What Mao Taught Us


Posted by: Mac // 17 Apr 08


In the introduction to his 1961 translation of Mao Zedong’s On Guerrilla Warfare, retired Marine General and Navy Cross recipient Samuel B. Griffith II quoted from a Newsweek magazine article dated 3 Jul 1961:

“Pentagon– A new and fiendishly ingenious anti-guerrilla weapon is being tested by the Navy. It’s a delayed-action liquid explosive, squirted from a flame-thrower-like gun, that seeps into foxholes and bunkers. Seconds later, fed by oxygen from the air, it blows up with terrific force.”


Griffith angrily responded to the article, writing:

“Apparently we are to assume that guerrillas will conveniently ensconce themselves in readily identifiable ‘foxholes and bunkers’ awaiting the arrival of half a dozen admirals armed with ‘flame-throwing guns’ to march up, squirt, and retire to the nearest officer’s club. To anyone even remotely acquainted with the philosophy and doctrine of revolutionary guerrilla war, this sort of thing is not hilariously funny. There are no mechanical panaceas.”


Griffith’s translation of Mao’s text is a disturbing and enlightening read. The conclusion to be drawn is not only that American military and political leadership failed to understand the nature of guerrilla warfare in every war since the end of WWII, but more interestingly that the Iraqi insurgents have an equal misunderstanding of the war they are fighting and what it can or will bring them.


The major issues of the Chinese Civil War, Vietnam War, and Iraq War are identical: an imperialist foreign power invades an agrarian society in order increase its wealth and strengthen its influence in the region. Yet because the Iraqi insurgent leadership views the current conflict as an extension of the medieval crusades with no strategy other than destruction, the only endstate they can offer, either through victory or defeat, is chaos.

While the Chinese and Vietnamese insurgencies were revolutionary nationalist movements, the Iraqi insurgency by comparison is not and therein lies its fundamental flaw, or critical vulnerability. Indeed, unlike China or Vietnam, there is no history of revolution or nationalism in Iraq, only the taking of power by strongmen. Any revolutionary movement in Iraq was crushed by Saddam Hussein in order to ensure his own survival in power. What is more, because it has no national aspirations, the Iraqi insurgency also lacks a unified goal, except for getting the Americans to leave. And given that the idea of a “nation of Iraq” is a western created concept that ignores Iraq’s diversity and significant history, it is difficult to envision a unified Iraqi nation-state founded by the Islamic fundamentalists.

The Chinese and Vietnamese insurgencies were guided by communism, a political ideology. The Iraqi insurgency is inspired by radical Islam, which has been politicized, but at its heart is still a regionally oriented religion. And while communism can become the symbolic religion of its followers and can be followed with religious intensity, it is neither a religion nor a cultural identity. Islam is at the core of the Iraqi insurgency, and is a fundamental difference in the way it conducts its operations from these insurgent precedents. It is indeed to the Iraqi insurgency’s detriment that its fighters are not seeking rewards in this lifetime.


Overall Iraqi insurgent strategy is inherently tied to the politics of Iraq and ultimately to those of America as well.
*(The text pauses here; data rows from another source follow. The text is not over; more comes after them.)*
-- ==== Sys2Proof/Tests/Slice0.lean ====
section
/-! SUPPORT. The model's own tests: the ill-formed terms the check refuses, single steps of the worked examples of the spec, and for
every statement with hypotheses a state and operands that meet them, clause by clause. -/

namespace Sys2Proof.Test

set_option Elab.async false

open Sys2Proof.Machine Sys2Proof.Claim

/-! ### Well-formedness: each check refuses an ill-formed term -/

def hdr : ReqHeader := { dest := 12, src := 5, hops := 32, seq := 7 }

def zeroZone : ZoneWrite := ZoneEntry.reset.write

theorem test_wf_unsigned_one_byte : (Instr.modeSet hdr 256).wf = false ∧ (Instr.modeSet hdr 255).wf = true := by decide +kernel

theorem test_wf_unsigned_two_bytes : (Instr.historySpace hdr 0 65536).wf = false ∧ (Instr.historySpace hdr 0 65535).wf = true := by
  decide +kernel

theorem test_wf_unsigned_four_bytes : (Instr.lotMark hdr 4294967296).wf = false ∧ (Instr.lotMark hdr 4294967295).wf = true := by
  decide +kernel

theorem test_wf_signed_two_bytes :
    (Instr.entryWriteZone hdr 0 0 { zeroZone with trim := 32768 }).wf = false ∧
    (Instr.entryWriteZone hdr 0 0 { zeroZone with trim := -32769 }).wf = false ∧
    (Instr.entryWriteZone hdr 0 0 { zeroZone with trim := -32768 }).wf = true := by decide +kernel

theorem test_wf_signed_four_bytes :
    (Instr.entryWriteWeigher hdr { resetWeigherSettings with zero := 2147483648 }).wf = false ∧
    (Instr.entryWriteWeigher hdr { resetWeigherSettings with zero := -2147483648 }).wf = true := by decide +kernel

theorem test_wf_steps :
    (Instr.entryWriteProfile hdr 0 { resetProfile with steps := List.replicate 15 ⟨0, 0, 0, 0⟩ }).wf = false ∧
    (Instr.entryWriteProfile hdr 0 { resetProfile with steps := List.replicate 14 ⟨0, 0, 0, 0⟩ }).wf = true := by decide +kernel

theorem test_wf_unknown_station_command :
    (Instr.stationCommandUnknown hdr 9 0).wf = false ∧ (Instr.stationCommandUnknown hdr 1 0).wf = false ∧
    (Instr.stationCommandUnknown hdr 10 0).wf = true ∧ (Instr.stationCommandUnknown hdr 0 0).wf = true := by decide +kernel

theorem test_wf_unknown_weigher_command :
    (Instr.weigherCommandUnknown hdr 2).wf = false ∧ (Instr.weigherCommandUnknown hdr 3).wf = true := by decide +kernel

theorem test_wf_unknown_request :
    (Instr.unknownRequest hdr 17 []).wf = false ∧ (Instr.unknownRequest hdr 18 (List.replicate 120 0)).wf = false ∧
    (Instr.unknownRequest hdr 18 (List.replicate 119 0)).wf = true := by decide +kernel

theorem test_wf_mask : (Instr.noticeMask hdr (Vector.replicate 11 256)).wf = false ∧
    (Instr.noticeMask hdr (Vector.replicate 11 1)).wf = true := by decide +kernel

theorem test_wf_malformed : (Request.malformed 5).wf = false := by decide +kernel

/-! ### Single steps of the spec's worked examples -/

/-- The check word of the nine digits (R169's polynomial and preset). -/
theorem test_check_word : crc16 [0x31, 0x32, 0x33, 0x34, 0x35, 0x36, 0x37, 0x38, 0x39] = 0x29B1 := by decide +kernel

/-- The reversed phases of R58. -/
theorem test_bitrev : (List.range 8).map bitrev = [0, 4, 2, 6, 1, 5, 3, 7] := by decide +kernel

/-- One lost unit of a proportional term: floor(-40 / 16) = -3 (R57). -/
theorem test_demand_floor : demandOf 100 40 0 (-1) 0 = 97 := by decide +kernel

/-- Attempt limits 1500, 1900, 2000 under an absolute limit of 2000 (R138). -/
theorem test_attempt_limits :
    (List.map (attemptLimit { resetSettings with forceLimit := 2000 } { Recipe.reset with initialForce := 1500, forceStep := 400 })
      [1, 2, 3]) = [1500, 1900, 2000] := by decide +kernel

/-- Zone 2.5 of 3.13: conditioning, averaging, setpoint, integral, demand, dither and budget. -/
theorem test_worked_zone :
    conditioned { ZoneEntry.reset.toZoneFigures with offset := 240, gain := 3300 } 15400 = 1526 ∧
    average (feedWindow 4 [1517, 1520, 1522, 1525] 1526) = some 1523 ∧ zoneSetpoint 1520 5 = 1525 ∧
    demandOf 703 96 40 2 312 = 763 ∧ dither 763 2 = 96 ∧ budgeted 96 1200 1350 = 85 := by decide +kernel

/-- Group 0 of 2.6: seeded at 215, it steps to 375, 536 and 696; a group that falls from 1500 to 1400 steps to 1487. -/
theorem test_worked_ramp :
    let g := { Group.reset with target := 1500, len := 8 }.takeSeed 215
    g.rampStep.sg = 375 ∧ g.rampStep.rampStep.sg = 536 ∧ g.rampStep.rampStep.rampStep.sg = 696 ∧
    { Group.reset with target := 1400, s0 := 1500, sg := 1500, len := 8 }.rampStep.sg = 1487 := by decide +kernel

/-- The windows of 4.9: HIGH at 1521, still HIGH at 1508, IN again at 1500. -/
theorem test_worked_window :
    nextWindow .within 1515 1480 40 30 = .within ∧ nextWindow .within 1521 1480 40 30 = .high ∧
    nextWindow .high 1508 1480 40 30 = .high ∧ nextWindow .high 1500 1480 40 30 = .within := by decide +kernel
As part of the surge, in the 2007 “Anbar Awakening”, local sheiks formed neighborhood defense forces and cooperated with American forces in preventing insurgent groups from operating in their villages. As the American economy falls into recession, it takes front stage in the presidential election race- the war in Iraq is no longer the most important issue on the minds of American voters.

Similar to the Vietnamese at Dien Bien Phu and the Americans caught in the Tet Offensive, the period from April to November 2008 represents an opportunity for the Iraqi insurgency to make a strategic attack which would cause the American electorate to elect an antiwar, withdrawal candidate. I will not speculate on what form this attack will take, or whether the insurgents will recognize this opportunity on a macro or micro level, yet it is easy to imagine a devastating attack which would turn the American voter clearly away from a “stay the course candidate.”
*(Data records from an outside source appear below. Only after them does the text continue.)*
-- ==== Sys2Proof/Machine/LoadStore.lean ====
section
/-! DEFINITION. Loads and stores (43_load_store.md R455 to R488). -/

namespace Sys2Proof.Machine

/-- R452: extend the low `n` bytes of what was read: sign. -/
def signExt (n : Nat) (v : Word) : Word := (v <<< (64 - 8 * n)).sshiftRight (64 - 8 * n)

/-- R452: extend the low `n` bytes of what was read: zero. -/
def zeroExt (n : Nat) (v : Word) : Word := lowBytes n v

/-- R455 to R461: an integer load of `n` bytes. -/
def loadGpr (n : Nat) (ext : Word → Word) (base rt : Reg) (offset : Half) (s : State) : Result :=
  orFault (load n (s.effAddr base offset) s) fun (v, s') => .next (s'.setGpr rt (ext v))

/-- R462 to R465: an integer store of `n` bytes. -/
def storeGpr (n : Nat) (base rt : Reg) (offset : Half) (s : State) : Result :=
  orFault (store n (s.effAddr base offset) (s.gpr rt) s) .next

/-! ## Integer loads -/

/-- LB (43_load_store.md R455). -/
def execLb (base rt : Reg) (offset : Half) (s : State) : Result := loadGpr 1 (signExt 1) base rt offset s

/-- LBU (43_load_store.md R456). -/
def execLbu (base rt : Reg) (offset : Half) (s : State) : Result := loadGpr 1 (zeroExt 1) base rt offset s

/-- LH (43_load_store.md R457). -/
def execLh (base rt : Reg) (offset : Half) (s : State) : Result := loadGpr 2 (signExt 2) base rt offset s

/-- LHU (43_load_store.md R458). -/
def execLhu (base rt : Reg) (offset : Half) (s : State) : Result := loadGpr 2 (zeroExt 2) base rt offset s

/-- LW (43_load_store.md R459). -/
def execLw (base rt : Reg) (offset : Half) (s : State) : Result := loadGpr 4 (signExt 4) base rt offset s

/-- LWU (43_load_store.md R460). -/
def execLwu (base rt : Reg) (offset : Half) (s : State) : Result := loadGpr 4 (zeroExt 4) base rt offset s

/-- LD (43_load_store.md R461). -/
def execLd (base rt : Reg) (offset : Half) (s : State) : Result := loadGpr 8 (zeroExt 8) base rt offset s

/-! ## Integer stores -/

/-- SB (43_load_store.md R462). -/
def execSb (base rt : Reg) (offset : Half) (s : State) : Result := storeGpr 1 base rt offset s

/-- SH (43_load_store.md R463). -/
def execSh (base rt : Reg) (offset : Half) (s : State) : Result := storeGpr 2 base rt offset s

/-- SW (43_load_store.md R464). -/
def execSw (base rt : Reg) (offset : Half) (s : State) : Result := storeGpr 4 base rt offset s

/-- SD (43_load_store.md R465). -/
def execSd (base rt : Reg) (offset : Half) (s : State) : Result := storeGpr 8 base rt offset s

/-! ## Unaligned-part loads and stores (R454)

`k = va mod n`, `u` the aligned unit, `old = x[rt]`. -/

/-- R466: LWL's merge. -/
def lwlMerge (k : Nat) (u old : Word32) : Word32 := (u <<< (8 * k)) ||| (old &&& BitVec.ofNat 32 (2 ^ (8 * k) - 1))

/-- R467: LWR's merge. -/
def lwrMerge (k : Nat) (u old : Word32) : Word32 :=
  (u >>> (8 * (3 - k))) ||| (old &&& ~~~(0xFFFFFFFF#32 >>> (8 * (3 - k))))

/-- R468: LDL's merge. -/
def ldlMerge (k : Nat) (u old : Word) : Word := (u <<< (8 * k)) ||| (old &&& BitVec.ofNat 64 (2 ^ (8 * k) - 1))

/-- R469: LDR's merge. -/
def ldrMerge (k : Nat) (u old : Word) : Word :=
  (u >>> (8 * (7 - k))) ||| (old &&& ~~~(BitVec.allOnes 64 >>> (8 * (7 - k))))

/-- R470: SWL's merge. -/
def swlMerge (k : Nat) (u v : Word32) : Word32 :=
  (u &&& (0xFFFFFFFF#32 ^^^ (0xFFFFFFFF#32 >>> (8 * k)))) ||| (v >>> (8 * k))

/-- R471: SWR's merge. -/
def swrMerge (k : Nat) (u v : Word32) : Word32 :=
  (u &&& (0xFFFFFFFF#32 >>> (8 * (k + 1)))) ||| (v <<< (8 * (3 - k)))

/-- R472: SDL's merge. -/
def sdlMerge (k : Nat) (u old : Word) : Word :=
  (u &&& (BitVec.allOnes 64 ^^^ (BitVec.allOnes 64 >>> (8 * k)))) ||| (old >>> (8 * k))

/-- R473: SDR's merge. -/
def sdrMerge (k : Nat) (u old : Word) : Word :=
  (u &&& (BitVec.allOnes 64 >>> (8 * (k + 1)))) ||| (old <<< (8 * (7 - k)))

/-- R454: a load of part of an aligned unit of `n` bytes; `merge k u old` is the register's new value. -/
def loadPart (n : Nat) (merge : Nat → Word → Word → Word) (base rt : Reg) (offset : Half) (s : State) : Result :=
  orFault (load n (unitBase n (s.effAddr base offset)) s) fun (u, s') =>
    .next (s'.setGpr rt (merge (unitOffset n (s.effAddr base offset)) u (s.gpr rt)))

/-- R454: a store to part of an aligned unit of `n` bytes; `merge k u old` is the unit's new value. -/
def storePart (n : Nat) (merge : Nat → Word → Word → Word) (base rt : Reg) (offset : Half) (s : State) : Result :=
  orFault (readModifyWrite n (unitBase n (s.effAddr base offset))
    (fun u => merge (unitOffset n (s.effAddr base offset)) u (s.gpr rt)) s) .next

/-- LWL (43_load_store.md R466). -/
def execLwl (base rt : Reg) (offset : Half) (s : State) : Result :=
  loadPart 4 (fun k u old => sext32 (lwlMerge k (low32 u) (low32 old))) base rt offset s

/-- LWR (43_load_store.md R467). -/
def execLwr (base rt : Reg) (offset : Half) (s : State) : Result :=
  loadPart 4 (fun k u old => sext32 (lwrMerge k (low32 u) (low32 old))) base rt offset s

/-- LDL (43_load_store.md R468). -/
def execLdl (base rt : Reg) (offset : Half) (s : State) : Result := loadPart 8 ldlMerge base rt offset s

/-- LDR (43_load_store.md R469). -/
def execLdr (base rt : Reg) (offset : Half) (s : State) : Result := loadPart 8 ldrMerge base rt offset s

/-- SWL (43_load_store.md R470). -/
def execSwl (base rt : Reg) (offset : Half) (s : State) : Result :=
  storePart 4 (fun k u old => (swlMerge k (low32 u) (low32 old)).setWidth 64) base rt offset s

/-- SWR (43_load_store.md R471). -/
def execSwr (base rt : Reg) (offset : Half) (s : State) : Result :=
  storePart 4 (fun k u old => (swrMerge k (low32 u) (low32 old)).setWidth 64) base rt offset s

/-- SDL (43_load_store.md R472). -/
def execSdl (base rt : Reg) (offset : Half) (s : State) : Result := storePart 8 sdlMerge base rt offset s

/-- SDR (43_load_store.md R473). -/
def execSdr (base rt : Reg) (offset : Half) (s : State) : Result := storePart 8 sdrMerge base rt offset s

/-! ## Load-linked and store-conditional -/

/-- R480, R481: set the flag, and LLAddr from the translated address. -/
def linkTo (pa : Nat) (s : State) : State :=
  { s.setCop0 Cop0.llAddr (BitVec.ofNat 32 (pa / 16)) with llbit := true }

/-- R480, R481: a load-linked of `n` bytes. -/
def loadLinked (n : Nat) (base rt : Reg) (offset : Half) (s : State) : Result :=
  orFault (access n (s.effAddr base offset) s) fun a =>
    orFault (readAt n a s) fun (v, s') => .next (linkTo a.pa (s'.setGpr rt (signExt n v)))

/-- R482, R483: a store-conditional of `n` bytes; the checks come in every case (log 20). -/
def storeConditional (n : Nat) (base rt : Reg) (offset : Half) (s : State) : Result :=
  orFault (storeAccess n (s.effAddr base offset) s) fun a =>
    if s.llbit then .next { (writeAt n a (s.gpr rt) s).setGpr rt 1#64 with llbit := false }
    else .next { s.setGpr rt 0#64 with llbit := false }

/-- LL (43_load_store.md R480). -/
def execLl (base rt : Reg) (offset : Half) (s : State) : Result := loadLinked 4 base rt offset s

/-- LLD (43_load_store.md R481). -/
def execLld (base rt : Reg) (offset : Half) (s : State) : Result := loadLinked 8 base rt offset s

/-- SC (43_load_store.md R482). -/
def execSc (base rt : Reg) (offset : Half) (s : State) : Result := storeConditional 4 base rt offset s

/-- SCD (43_load_store.md R483). -/
def execScd (base rt : Reg) (offset : Half) (s : State) : Result := storeConditional 8 base rt offset s

/-! ## COP1 loads and stores (R451: CU1, register pair, then the access) -/

/-- LWC1 (43_load_store.md R485). -/
def execLwc1 (base ft : Reg) (offset : Half) (s : State) : Result :=
  withCop1 s <|
    orFault (load 4 (s.effAddr base offset) s) fun (v, s') => .next (s'.setFpr32 ft (low32 v))

/-- LDC1 (43_load_store.md R486). -/
def execLdc1 (base ft : Reg) (offset : Half) (s : State) : Result :=
  withCop1 s <| needPairs [ft] s <|
    orFault (load 8 (s.effAddr base offset) s) fun (v, s') => .next (s'.setFpr64 ft v)

/-- SWC1 (43_load_store.md R487). -/
def execSwc1 (base ft : Reg) (offset : Half) (s : State) : Result :=
  withCop1 s (orFault (store 4 (s.effAddr base offset) ((s.fpr32 ft).setWidth 64) s) .next)

/-- SDC1 (43_load_store.md R488). -/
def execSdc1 (base ft : Reg) (offset : Half) (s : State) : Result :=
  withCop1 s (needPairs [ft] s (orFault (store 8 (s.effAddr base offset) (s.fpr64 ft) s) .next))

end Sys2Proof.Machine
end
In the end, the Iraqi insurgency will continue only due to one of two potential reasons: a lack of political will by Iraqis to invest in a national government or by the Americans to help facilitate it effectively. (1,300 Iraqi soldiers and policemen dismissed over the weekend for refusing to fight in Basra?) As a guerrilla organization, the Iraqi insurgents lack strategic leadership and a viable political vision of the type of society they want to replace the current occupiers with. The communists’ power- and the inevitability of their successes- stemmed from their complete concept of an idealized society, which they immediately set to implementing.
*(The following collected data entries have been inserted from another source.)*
/-- With CU1 = 1, from and to a memory row: LWC1 writes the low half of slot ft, SWC1 stores it; LDC1 writes and SDC1
stores the 64-bit register ft: its slot with FR = 1, the pair with FR = 0 and ft even, the high word from the odd
slot; with FR = 0 and ft odd both halt with OddFprPair before the access. They halt when the access halts.
(43_load_store.md, 10_state.md) -/
def Obligations.Cop1LoadsAndStores : Prop :=
  ∀ (s : State) (base ft : Reg) (offset : Half), Cop1Usable s →
    let va := s.gpr base + offset.signExtend 64
    let v64 : Word := if s.status.getLsbD 26 then s.slot ft
      else (s.slot (ft + 1#5)).extractLsb' 0 32 ++ (s.slot ft).extractLsb' 0 32
    (∀ pa, MemoryAccess s 4 va pa →
      WritesFpr32 (exec (.lwc1 base ft offset) s) s ft ((s.mem.readBE pa 4).setWidth 32) ∧
      (s.mem.wf → StoresBytes (exec (.swc1 base ft offset) s) s pa 4 (s.slot ft))) ∧
    (∀ f, load 4 va s = .error f → exec (.lwc1 base ft offset) s = .fault f) ∧
    (∀ v u, load 4 va s = .ok (v, u) → ∃ t, exec (.lwc1 base ft offset) s = .next t) ∧
    (∀ f, storeAccess 4 va s = .error f → exec (.swc1 base ft offset) s = .fault f) ∧
    (∀ a, storeAccess 4 va s = .ok a → ∃ t, exec (.swc1 base ft offset) s = .next t) ∧
    (¬ EvenWhenPaired s [ft] → exec (.ldc1 base ft offset) s = .fault (.oddFprPair ft) ∧
      exec (.sdc1 base ft offset) s = .fault (.oddFprPair ft)) ∧
    (EvenWhenPaired s [ft] →
      (∀ pa, MemoryAccess s 8 va pa →
        WritesFpr64 (exec (.ldc1 base ft offset) s) s ft (s.mem.readBE pa 8) ∧
        (s.mem.wf → StoresBytes (exec (.sdc1 base ft offset) s) s pa 8 v64)) ∧
      (∀ f, load 8 va s = .error f → exec (.ldc1 base ft offset) s = .fault f) ∧
      (∀ v u, load 8 va s = .ok (v, u) → ∃ t, exec (.ldc1 base ft offset) s = .next t) ∧
      (∀ f, storeAccess 8 va s = .error f → exec (.sdc1 base ft offset) s = .fault f) ∧
      (∀ a, storeAccess 8 va s = .ok a → ∃ t, exec (.sdc1 base ft offset) s = .next t))

/-- For every register but Random, MFC0 and DMFC0 complete and write only rt: Count is the low 32 bits of ticks
shifted right by COUNT_SHIFT, every other register its stored value, sign-extended. A read of Random with Wired at
most 31 completes with some value from Wired to 31; with Wired above 31 it halts with RandomRange. (R501, R502) -/
def Obligations.Cop0Reads : Prop :=
  ∀ (s : State) (rt rd : Reg), ∀ i ∈ [Instr.mfc0 rt rd, .dmfc0 rt rd],
    (rd ≠ 1#5 → WritesGpr (exec i s) s rt
      (((if rd = 9#5 then (s.ticks >>> s.params.countShift).setWidth 32 else s.cop0 rd) : Word32).signExtend 64)) ∧
    (rd = 1#5 → 31 < (s.cop0 6#5).toNat → exec i s = .fault .randomRange) ∧
    (rd = 1#5 → (s.cop0 6#5).toNat ≤ 31 →
      Completes (exec i s) { gprs := [rt], draws := true } s fun t => ∃ v : Nat,
        (s.cop0 6#5).toNat ≤ v ∧ v ≤ 31 ∧ t.gpr rt = if rt = 0#5 then 0#64 else BitVec.ofNat 64 v)

/-- MTC0 and DMTC0 complete in every state with the low 32 bits v of x[rt]: Random, BadVAddr and PRId are not written;
Count sets ticks to v shifted left by COUNT_SHIFT; Compare stores v and clears Cause bit 15; Cause takes bits 9:8
only; every other register stores v. Nothing else changes. (R503, R504) -/
def Obligations.Cop0Writes : Prop :=
  ∀ (s : State) (rt rd : Reg), ∀ i ∈ [Instr.mtc0 rt rd, .dmtc0 rt rd],
    let v : Word32 := (s.gpr rt).setWidth 32
    (rd ∈ [1#5, 8#5, 15#5] → exec i s = .next s) ∧
    (rd = 9#5 → exec i s = .next { s with ticks := v.setWidth 64 <<< s.params.countShift }) ∧
    (rd = 11#5 → Completes (exec i s) { cop0 := [11#5, 13#5] } s fun t =>
      t.cop0 11#5 = v ∧ t.cause = s.cause &&& 0xFFFF7FFF#32) ∧
    (rd = 13#5 → Completes (exec i s) { cop0 := [13#5] } s fun t =>
      t.cause = (s.cause &&& 0xFFFFFCFF#32) ||| (v &&& 0x300#32)) ∧
    (rd ∉ [1#5, 8#5, 9#5, 11#5, 13#5, 15#5] → Completes (exec i s) { cop0 := [rd] } s fun t => t.cop0 rd = v)

/-- With CU1 = 1: MFC1, MTC1 and MOV.S use the low half of a slot whatever FR holds; DMFC1, DMTC1 and MOV.D the 64-bit
register, and halt with OddFprPair on an odd register when FR = 0 (on fs where MOV.D has two: the model's choice, log
19); CFC1 reads FCSR, FCR0_VALUE or 0; CTC1 writes FCSR for register 31 and has no effect for another. Each completes
otherwise and writes only its destination. (45_fpu_move_arith.md, 10_state.md) -/
def Obligations.Cop1Moves : Prop :=
  ∀ (s : State) (rt fs fd : Reg), Cop1Usable s →
    let v64 : Word := if s.status.getLsbD 26 then s.slot fs
      else (s.slot (fs + 1#5)).extractLsb' 0 32 ++ (s.slot fs).extractLsb' 0 32
    let ctl : Word32 := if fs = 31#5 then s.fcr31 else if fs = 0#5 then s.params.fcr0 else 0#32
    WritesGpr (exec (.mfc1 rt fs) s) s rt (((s.slot fs).setWidth 32).signExtend 64) ∧
    WritesGpr (exec (.cfc1 rt fs) s) s rt (ctl.signExtend 64) ∧
    WritesFpr32 (exec (.mtc1 rt fs) s) s fs ((s.gpr rt).setWidth 32) ∧
    WritesFpr32 (exec (.movS fs fd) s) s fd ((s.slot fs).setWidth 32) ∧
    (fs = 31#5 → Completes (exec (.ctc1 rt fs) s) { fcsr := true } s fun t => t.fcr31 = (s.gpr rt).setWidth 32) ∧
    (fs ≠ 31#5 → exec (.ctc1 rt fs) s = .next s) ∧
    (EvenWhenPaired s [fs] → WritesGpr (exec (.dmfc1 rt fs) s) s rt v64 ∧
      WritesFpr64 (exec (.dmtc1 rt fs) s) s fs (s.gpr rt)) ∧
    (¬ EvenWhenPaired s [fs] → exec (.dmfc1 rt fs) s = .fault (.oddFprPair fs) ∧
      exec (.dmtc1 rt fs) s = .fault (.oddFprPair fs) ∧ exec (.movD fs fd) s = .fault (.oddFprPair fs)) ∧
    (EvenWhenPaired s [fs, fd] → WritesFpr64 (exec (.movD fs fd) s) s fd v64) ∧
    (EvenWhenPaired s [fs] → ¬ EvenWhenPaired s [fd] → exec (.movD fs fd) s = .fault (.oddFprPair fd))

/-- With CU1 = 1 (and even registers for the D forms when FR = 0): ADD, SUB, MUL, DIV and SQRT write only fd, the
encoding under the mode FCSR selects of the value of the exact operation on the operands' values, or the free NaN of
the operation and the operands' bits; ABS and NEG clear or flip the sign bit of an operand that is no NaN, and write
the free NaN otherwise. That the encoding is the correct rounding, and the operations exact, is stated by
RoundingIsCorrect, QuotientsRoundCorrectly, SquareRootsRoundCorrectly, SumsAndProductsAreExact and SpecialValues; what
number an encoding stands for by FormatConversions. FCSR bits 1:0 = 0, 1, 2, 3 select to nearest, toward zero, up,
down. (45_fpu_move_arith.md, 46_fpu_convert_compare.md) -/
def Obligations.FpArithmetic : Prop :=
  (roundMode 0#2 = .nearest ∧ roundMode 1#2 = .zero ∧ roundMode 2#2 = .up ∧ roundMode 3#2 = .down) ∧
  ∀ (s : State) (ft fs fd : Reg), Cop1Usable s →
    let m := roundMode (s.fcr31.extractLsb' 0 2)
    let a := s.fpr32 fs
    let b := s.fpr32 ft
    let c := s.fpr64 fs
    let d := s.fpr64 ft
    let put32 (op : FpOp) (y : Word) (v : FpVal) : Word32 := match pack single m v with
      | some e => BitVec.ofNat 32 e
      | none => nan32 op (a.setWidth 64) y
    let put64 (op : FpOp) (y : Word) (v : FpVal) : Word := match pack double m v with
      | some e => BitVec.ofNat 64 e
      | none => nan64 op c y
    (∀ p ∈ [(Instr.addS ft fs fd, put32 .addS (b.setWidth 64) (fpAdd m (f32 a) (f32 b))),
        (.subS ft fs fd, put32 .subS (b.setWidth 64) (fpAdd m (f32 a) (fpNegate (f32 b)))),
        (.mulS ft fs fd, put32 .mulS (b.setWidth 64) (fpMul (f32 a) (f32 b))),
        (.divS ft fs fd, put32 .divS (b.setWidth 64) (fpDiv single (f32 a) (f32 b))),
        (.sqrtS fs fd, put32 .sqrtS 0#64 (fpSqrt single (f32 a))),
        (.absS fs fd, if f32 a = .nan then nan32 .absS (a.setWidth 64) 0#64 else BitVec.ofNat 32 (a.toNat % 2 ^ 31)),
        (.negS fs fd, if f32 a = .nan then nan32 .negS (a.setWidth 64) 0#64
          else BitVec.ofNat 32 (a.toNat + 2 ^ 31))],
      WritesFpr32 (exec p.1 s) s fd p.2) ∧
    (EvenWhenPaired s [fs, ft, fd] →
      ∀ p ∈ [(Instr.addD ft fs fd, put64 .addD d (fpAdd m (f64 c) (f64 d))),
          (.subD ft fs fd, put64 .subD d (fpAdd m (f64 c) (fpNegate (f64 d)))),
          (.mulD ft fs fd, put64 .mulD d (fpMul (f64 c) (f64 d))),
          (.divD ft fs fd, put64 .divD d (fpDiv double (f64 c) (f64 d)))],
        WritesFpr64 (exec p.1 s) s fd p.2) ∧
    (EvenWhenPaired s [fs, fd] →
      ∀ p ∈ [(Instr.sqrtD fs fd, put64 .sqrtD 0#64 (fpSqrt double (f64 c))),
          (.absD fs fd, if f64 c = .nan then nan64 .absD c 0#64 else BitVec.ofNat 64 (c.toNat % 2 ^ 63)),
          (.negD fs fd, if f64 c = .nan then nan64 .negD c 0#64 else BitVec.ofNat 64 (c.toNat + 2 ^ 63))],
        WritesFpr64 (exec p.1 s) s fd p.2)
Highly fractioned and with nothing to offer except perpetual violence, the Iraqi insurgency will likely fall apart on its own if merely given the time to do so- but the chaos the insurgents have sewn will last as long as the vacuum of national leadership remains. The mechanical panacea to which Griffith alluded is not an American withdrawal or a mine-resistant tactical vehicle. The only solution to guerrilla warfare is a functioning government.